Activity:
The expected response is the full set of records, unchanged.

Data shown:
*** Begin section ***

-- ==== Sys2Proof/Laws/PerInstr.lean ====
section
/-! SUPPORT. Statements for all operations, one lemma per constructor: every operation's word lies in its own row of the
opcode map (30_encoding.md R93). -/

namespace Sys2Proof.Laws.Row

/-- The word of an operation selects the operation's row. -/
def Statement (i : Instr) : Prop := encode i &&& i.row.mask = i.row.pattern

/-- The mask of format A drops the operand. -/
theorem opWord_and_mask (op : BitVec 4) (arg : Byte) : opWord op arg &&& 0xFF00 = opWord op 0 := by
  ext i hi
  interval_cases i <;> simp [opWord]

theorem nop : Statement .nop := rfl
theorem reset : Statement .reset := rfl
theorem csrRd (n : Byte) : Statement (.csrRd n) := opWord_and_mask 0x2 n
theorem rxEnable : Statement .rxEnable := rfl
theorem rxDisable : Statement .rxDisable := rfl
theorem rxClear : Statement .rxClear := rfl
theorem rxRead (i : Byte) : Statement (.rxRead i) := opWord_and_mask 0x6 i
theorem txClear : Statement .txClear := rfl
theorem txPush (s : Byte) : Statement (.txPush s) := opWord_and_mask 0x8 s
theorem txStart : Statement .txStart := rfl
theorem tick (x : Bool) : Statement (.tick x) := by cases x <;> rfl

end Sys2Proof.Laws.Row
end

*** End section ***

Answer space:
-- ==== Sys2Proof/Laws/PerInstr.lean ====
section
/-! SUPPORT. Statements for all operations, one lemma per constructor: every operation's word lies in its own row of the
opcode map (30_encoding.md R93). -/

namespace Sys2Proof.Laws.Row

/-- The word of an operation selects the operation's row. -/
def Statement (i : Instr) : Prop := encode i &&& i.row.mask = i.row.pattern

/-- The mask of format A drops the operand. -/
theorem opWord_and_mask (op : BitVec 4) (arg : Byte) : opWord op arg &&& 0xFF00 = opWord op 0 := by
  ext i hi
  interval_cases i <;> simp [opWord]

theorem nop : Statement .nop := rfl
theorem reset : Statement .reset := rfl
theorem csrRd (n : Byte) : Statement (.csrRd n) := opWord_and_mask 0x2 n
theorem rxEnable : Statement .rxEnable := rfl
theorem rxDisable : Statement .rxDisable := rfl
theorem rxClear : Statement .rxClear := rfl
theorem rxRead (i : Byte) : Statement (.rxRead i) := opWord_and_mask 0x6 i
theorem txClear : Statement .txClear := rfl
theorem txPush (s : Byte) : Statement (.txPush s) := opWord_and_mask 0x8 s
theorem txStart : Statement .txStart := rfl
theorem tick (x : Bool) : Statement (.tick x) := by cases x <;> rfl

end Sys2Proof.Laws.Row
end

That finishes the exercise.